# Prompt
The answer is every line in the data below that contains the word "stores".

------------------------------------------------

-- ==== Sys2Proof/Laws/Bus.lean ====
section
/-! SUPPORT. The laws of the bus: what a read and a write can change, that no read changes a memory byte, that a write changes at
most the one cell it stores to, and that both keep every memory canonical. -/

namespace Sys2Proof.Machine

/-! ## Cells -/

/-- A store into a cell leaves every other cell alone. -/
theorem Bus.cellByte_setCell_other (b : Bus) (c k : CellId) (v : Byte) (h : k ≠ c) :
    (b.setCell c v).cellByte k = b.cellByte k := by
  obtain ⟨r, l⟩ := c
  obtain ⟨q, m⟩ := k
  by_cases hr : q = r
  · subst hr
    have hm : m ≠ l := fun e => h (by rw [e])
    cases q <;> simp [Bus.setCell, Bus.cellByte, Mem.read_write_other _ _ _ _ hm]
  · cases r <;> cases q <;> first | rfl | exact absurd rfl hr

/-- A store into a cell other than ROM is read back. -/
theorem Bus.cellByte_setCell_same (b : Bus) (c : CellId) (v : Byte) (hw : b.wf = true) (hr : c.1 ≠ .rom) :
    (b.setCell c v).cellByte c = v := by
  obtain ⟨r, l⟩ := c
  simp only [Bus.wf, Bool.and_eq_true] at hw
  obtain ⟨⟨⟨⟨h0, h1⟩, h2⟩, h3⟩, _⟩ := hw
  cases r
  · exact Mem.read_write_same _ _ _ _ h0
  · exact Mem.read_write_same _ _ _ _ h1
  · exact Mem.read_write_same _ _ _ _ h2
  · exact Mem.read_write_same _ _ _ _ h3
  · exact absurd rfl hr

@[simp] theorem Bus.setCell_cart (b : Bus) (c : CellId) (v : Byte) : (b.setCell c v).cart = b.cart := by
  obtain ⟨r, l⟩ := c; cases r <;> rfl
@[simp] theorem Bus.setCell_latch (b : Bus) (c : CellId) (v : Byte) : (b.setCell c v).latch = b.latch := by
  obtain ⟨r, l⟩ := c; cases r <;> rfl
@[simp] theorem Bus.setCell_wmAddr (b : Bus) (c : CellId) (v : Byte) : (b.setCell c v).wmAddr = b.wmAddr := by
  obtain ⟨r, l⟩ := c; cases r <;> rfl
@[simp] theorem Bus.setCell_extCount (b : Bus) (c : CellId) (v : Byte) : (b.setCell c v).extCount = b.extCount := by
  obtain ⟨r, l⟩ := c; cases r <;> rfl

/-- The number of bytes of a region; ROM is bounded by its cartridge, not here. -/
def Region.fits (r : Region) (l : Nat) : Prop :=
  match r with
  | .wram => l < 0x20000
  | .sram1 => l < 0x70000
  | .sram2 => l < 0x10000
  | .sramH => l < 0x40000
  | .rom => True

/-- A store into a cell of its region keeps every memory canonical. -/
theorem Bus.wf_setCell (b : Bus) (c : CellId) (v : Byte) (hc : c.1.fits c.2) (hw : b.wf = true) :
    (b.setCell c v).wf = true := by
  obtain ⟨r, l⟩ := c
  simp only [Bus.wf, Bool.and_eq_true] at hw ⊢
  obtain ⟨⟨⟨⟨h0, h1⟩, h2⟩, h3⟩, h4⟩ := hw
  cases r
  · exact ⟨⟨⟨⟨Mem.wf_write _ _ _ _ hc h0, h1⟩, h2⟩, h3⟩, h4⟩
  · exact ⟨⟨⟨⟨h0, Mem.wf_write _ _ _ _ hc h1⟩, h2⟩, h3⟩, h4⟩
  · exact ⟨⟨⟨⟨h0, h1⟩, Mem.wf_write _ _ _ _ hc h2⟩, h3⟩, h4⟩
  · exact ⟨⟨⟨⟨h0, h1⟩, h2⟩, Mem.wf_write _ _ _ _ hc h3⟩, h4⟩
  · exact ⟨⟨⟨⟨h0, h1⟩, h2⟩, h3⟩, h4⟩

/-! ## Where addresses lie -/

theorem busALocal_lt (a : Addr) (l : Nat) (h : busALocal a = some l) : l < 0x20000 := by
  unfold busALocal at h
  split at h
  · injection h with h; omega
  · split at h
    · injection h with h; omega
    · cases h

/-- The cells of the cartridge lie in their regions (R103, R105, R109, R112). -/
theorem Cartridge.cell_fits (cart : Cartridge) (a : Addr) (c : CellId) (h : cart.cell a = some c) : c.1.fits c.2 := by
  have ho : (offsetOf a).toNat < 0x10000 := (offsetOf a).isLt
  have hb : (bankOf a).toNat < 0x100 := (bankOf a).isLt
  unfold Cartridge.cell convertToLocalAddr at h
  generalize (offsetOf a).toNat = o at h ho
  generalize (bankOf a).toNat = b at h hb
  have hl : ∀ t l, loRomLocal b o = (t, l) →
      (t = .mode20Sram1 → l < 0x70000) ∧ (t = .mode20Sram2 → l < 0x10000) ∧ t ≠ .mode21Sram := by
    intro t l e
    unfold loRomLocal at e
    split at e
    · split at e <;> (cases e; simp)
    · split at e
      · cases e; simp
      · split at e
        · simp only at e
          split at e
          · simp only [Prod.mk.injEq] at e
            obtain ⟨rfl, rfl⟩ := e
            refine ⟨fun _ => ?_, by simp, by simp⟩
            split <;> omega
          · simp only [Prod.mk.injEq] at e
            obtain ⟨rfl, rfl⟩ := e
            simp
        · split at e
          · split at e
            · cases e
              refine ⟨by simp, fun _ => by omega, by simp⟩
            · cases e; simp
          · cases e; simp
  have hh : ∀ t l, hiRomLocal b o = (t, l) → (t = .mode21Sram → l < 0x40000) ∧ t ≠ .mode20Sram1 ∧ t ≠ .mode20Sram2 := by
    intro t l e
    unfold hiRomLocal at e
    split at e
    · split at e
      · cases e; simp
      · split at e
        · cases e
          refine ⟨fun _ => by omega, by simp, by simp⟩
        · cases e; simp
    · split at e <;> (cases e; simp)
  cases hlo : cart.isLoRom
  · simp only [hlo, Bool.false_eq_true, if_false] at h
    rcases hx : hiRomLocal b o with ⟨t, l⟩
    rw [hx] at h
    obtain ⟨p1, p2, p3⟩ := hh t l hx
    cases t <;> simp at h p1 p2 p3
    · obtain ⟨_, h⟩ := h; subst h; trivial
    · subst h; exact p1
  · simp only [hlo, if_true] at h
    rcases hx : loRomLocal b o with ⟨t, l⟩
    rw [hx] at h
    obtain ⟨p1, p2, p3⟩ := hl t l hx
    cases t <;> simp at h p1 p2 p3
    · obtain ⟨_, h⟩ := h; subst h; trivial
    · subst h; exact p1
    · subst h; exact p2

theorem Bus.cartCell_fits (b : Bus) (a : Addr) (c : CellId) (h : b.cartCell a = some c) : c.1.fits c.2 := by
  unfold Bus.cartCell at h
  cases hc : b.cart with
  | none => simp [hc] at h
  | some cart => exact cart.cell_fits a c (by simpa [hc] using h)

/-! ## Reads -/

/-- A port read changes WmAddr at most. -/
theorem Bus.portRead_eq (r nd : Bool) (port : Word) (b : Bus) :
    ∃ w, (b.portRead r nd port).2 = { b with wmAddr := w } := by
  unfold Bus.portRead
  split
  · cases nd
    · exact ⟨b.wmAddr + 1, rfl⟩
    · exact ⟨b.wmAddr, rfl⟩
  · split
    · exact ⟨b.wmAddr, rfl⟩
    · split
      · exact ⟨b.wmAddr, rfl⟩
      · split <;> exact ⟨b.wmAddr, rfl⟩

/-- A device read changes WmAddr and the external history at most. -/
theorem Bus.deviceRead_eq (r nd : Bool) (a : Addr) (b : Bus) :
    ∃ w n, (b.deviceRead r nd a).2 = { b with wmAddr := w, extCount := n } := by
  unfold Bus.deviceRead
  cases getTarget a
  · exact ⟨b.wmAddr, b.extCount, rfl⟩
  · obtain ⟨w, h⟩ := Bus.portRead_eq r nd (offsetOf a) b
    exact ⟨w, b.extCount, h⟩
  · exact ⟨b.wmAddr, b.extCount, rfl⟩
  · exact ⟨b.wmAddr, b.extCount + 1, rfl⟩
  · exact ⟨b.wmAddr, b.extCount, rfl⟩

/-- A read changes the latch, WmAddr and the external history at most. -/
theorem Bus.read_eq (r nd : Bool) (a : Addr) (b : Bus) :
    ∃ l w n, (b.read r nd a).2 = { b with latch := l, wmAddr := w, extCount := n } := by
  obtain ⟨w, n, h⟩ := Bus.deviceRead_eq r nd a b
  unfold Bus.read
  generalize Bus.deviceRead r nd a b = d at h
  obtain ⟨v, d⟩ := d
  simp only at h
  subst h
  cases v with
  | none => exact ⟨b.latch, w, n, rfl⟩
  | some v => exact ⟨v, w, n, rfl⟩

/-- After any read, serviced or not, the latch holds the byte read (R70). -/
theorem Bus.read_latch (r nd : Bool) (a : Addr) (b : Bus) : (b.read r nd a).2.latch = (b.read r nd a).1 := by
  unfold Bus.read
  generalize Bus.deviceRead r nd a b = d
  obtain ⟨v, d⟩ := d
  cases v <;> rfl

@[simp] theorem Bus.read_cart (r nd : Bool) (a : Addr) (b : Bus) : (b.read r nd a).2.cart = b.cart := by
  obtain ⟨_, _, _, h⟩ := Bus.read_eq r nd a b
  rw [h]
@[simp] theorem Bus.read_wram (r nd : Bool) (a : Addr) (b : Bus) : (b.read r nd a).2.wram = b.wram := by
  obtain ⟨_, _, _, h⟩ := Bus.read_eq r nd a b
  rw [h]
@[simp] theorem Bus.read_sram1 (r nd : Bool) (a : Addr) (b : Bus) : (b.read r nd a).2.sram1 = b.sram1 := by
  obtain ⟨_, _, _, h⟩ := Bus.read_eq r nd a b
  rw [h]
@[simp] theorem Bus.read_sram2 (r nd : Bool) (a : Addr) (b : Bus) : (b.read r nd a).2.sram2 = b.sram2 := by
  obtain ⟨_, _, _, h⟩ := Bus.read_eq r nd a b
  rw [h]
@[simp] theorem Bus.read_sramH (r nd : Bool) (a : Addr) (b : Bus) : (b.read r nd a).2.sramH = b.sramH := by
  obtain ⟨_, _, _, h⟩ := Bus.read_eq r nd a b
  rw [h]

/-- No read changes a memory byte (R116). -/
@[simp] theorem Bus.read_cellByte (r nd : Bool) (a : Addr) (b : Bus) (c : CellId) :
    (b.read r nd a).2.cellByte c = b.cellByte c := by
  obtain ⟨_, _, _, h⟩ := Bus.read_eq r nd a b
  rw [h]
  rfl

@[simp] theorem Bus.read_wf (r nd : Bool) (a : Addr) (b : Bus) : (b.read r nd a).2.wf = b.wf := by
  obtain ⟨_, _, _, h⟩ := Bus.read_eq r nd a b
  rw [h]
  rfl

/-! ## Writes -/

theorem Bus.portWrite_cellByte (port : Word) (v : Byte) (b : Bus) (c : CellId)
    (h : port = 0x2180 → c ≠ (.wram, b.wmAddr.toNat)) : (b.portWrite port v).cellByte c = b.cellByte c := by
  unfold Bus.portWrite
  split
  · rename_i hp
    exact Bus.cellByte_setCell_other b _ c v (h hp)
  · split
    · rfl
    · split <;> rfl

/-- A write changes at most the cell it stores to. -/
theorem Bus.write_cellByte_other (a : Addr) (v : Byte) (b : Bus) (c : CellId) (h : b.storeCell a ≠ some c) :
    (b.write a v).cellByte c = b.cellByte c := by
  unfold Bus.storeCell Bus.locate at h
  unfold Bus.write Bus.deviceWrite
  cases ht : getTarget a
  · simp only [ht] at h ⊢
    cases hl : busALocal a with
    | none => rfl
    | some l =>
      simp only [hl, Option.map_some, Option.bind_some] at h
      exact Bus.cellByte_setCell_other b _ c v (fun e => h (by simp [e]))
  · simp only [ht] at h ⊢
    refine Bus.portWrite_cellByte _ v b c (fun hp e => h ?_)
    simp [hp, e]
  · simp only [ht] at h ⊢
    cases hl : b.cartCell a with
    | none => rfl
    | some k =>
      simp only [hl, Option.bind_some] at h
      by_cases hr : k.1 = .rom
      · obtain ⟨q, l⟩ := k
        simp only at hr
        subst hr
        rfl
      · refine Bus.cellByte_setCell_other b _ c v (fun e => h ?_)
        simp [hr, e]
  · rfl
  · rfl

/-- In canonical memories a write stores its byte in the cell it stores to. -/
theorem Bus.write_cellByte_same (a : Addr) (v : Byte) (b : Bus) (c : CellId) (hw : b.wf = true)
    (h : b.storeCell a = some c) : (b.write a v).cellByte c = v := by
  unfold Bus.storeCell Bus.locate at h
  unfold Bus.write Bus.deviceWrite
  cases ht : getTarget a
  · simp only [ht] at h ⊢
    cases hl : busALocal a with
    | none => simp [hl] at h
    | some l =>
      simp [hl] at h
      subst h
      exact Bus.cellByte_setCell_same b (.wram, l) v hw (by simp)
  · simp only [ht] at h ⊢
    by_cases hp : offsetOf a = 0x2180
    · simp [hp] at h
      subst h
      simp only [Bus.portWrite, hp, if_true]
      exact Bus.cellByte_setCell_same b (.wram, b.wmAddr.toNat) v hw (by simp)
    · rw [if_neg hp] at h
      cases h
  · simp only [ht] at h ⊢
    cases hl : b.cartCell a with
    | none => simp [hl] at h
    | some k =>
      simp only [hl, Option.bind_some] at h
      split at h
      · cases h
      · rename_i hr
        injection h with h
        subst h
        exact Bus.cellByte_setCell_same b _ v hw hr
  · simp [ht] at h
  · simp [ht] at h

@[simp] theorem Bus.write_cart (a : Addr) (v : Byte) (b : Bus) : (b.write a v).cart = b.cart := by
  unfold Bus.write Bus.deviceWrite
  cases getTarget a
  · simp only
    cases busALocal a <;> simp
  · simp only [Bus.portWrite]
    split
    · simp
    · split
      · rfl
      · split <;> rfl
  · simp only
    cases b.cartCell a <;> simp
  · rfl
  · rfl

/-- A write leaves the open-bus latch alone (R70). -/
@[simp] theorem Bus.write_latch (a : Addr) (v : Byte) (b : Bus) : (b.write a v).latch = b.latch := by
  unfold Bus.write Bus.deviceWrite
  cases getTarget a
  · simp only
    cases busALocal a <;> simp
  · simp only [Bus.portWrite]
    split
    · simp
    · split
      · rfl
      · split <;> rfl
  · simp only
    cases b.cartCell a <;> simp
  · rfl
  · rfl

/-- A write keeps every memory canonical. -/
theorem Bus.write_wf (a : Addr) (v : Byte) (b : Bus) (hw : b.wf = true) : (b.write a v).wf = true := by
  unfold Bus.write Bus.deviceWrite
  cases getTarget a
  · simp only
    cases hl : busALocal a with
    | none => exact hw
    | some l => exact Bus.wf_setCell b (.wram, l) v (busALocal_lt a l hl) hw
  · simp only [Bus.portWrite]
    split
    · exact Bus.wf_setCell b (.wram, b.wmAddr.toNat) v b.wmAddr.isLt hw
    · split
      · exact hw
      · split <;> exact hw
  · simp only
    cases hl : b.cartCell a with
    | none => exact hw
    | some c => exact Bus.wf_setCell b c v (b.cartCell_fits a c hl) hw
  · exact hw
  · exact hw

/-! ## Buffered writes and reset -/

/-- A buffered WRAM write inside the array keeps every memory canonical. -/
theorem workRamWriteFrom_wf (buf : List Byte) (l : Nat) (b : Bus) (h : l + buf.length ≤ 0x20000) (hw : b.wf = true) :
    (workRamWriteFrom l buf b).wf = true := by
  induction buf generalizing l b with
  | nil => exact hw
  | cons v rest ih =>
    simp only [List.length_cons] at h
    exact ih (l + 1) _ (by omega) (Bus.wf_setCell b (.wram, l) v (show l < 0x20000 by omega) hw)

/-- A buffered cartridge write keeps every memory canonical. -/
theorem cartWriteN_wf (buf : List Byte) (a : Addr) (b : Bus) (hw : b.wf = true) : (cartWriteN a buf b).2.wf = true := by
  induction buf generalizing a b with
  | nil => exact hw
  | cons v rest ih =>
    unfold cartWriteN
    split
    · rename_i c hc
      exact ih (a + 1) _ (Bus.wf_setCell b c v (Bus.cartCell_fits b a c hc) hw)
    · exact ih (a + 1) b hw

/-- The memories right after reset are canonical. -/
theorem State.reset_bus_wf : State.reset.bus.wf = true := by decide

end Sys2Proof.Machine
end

------------------------------------------------

# Answer section
most the one cell it stores to, and that both keep every memory canonical. -/
/-- A write changes at most the cell it stores to. -/
/-- In canonical memories a write stores its byte in the cell it stores to. -/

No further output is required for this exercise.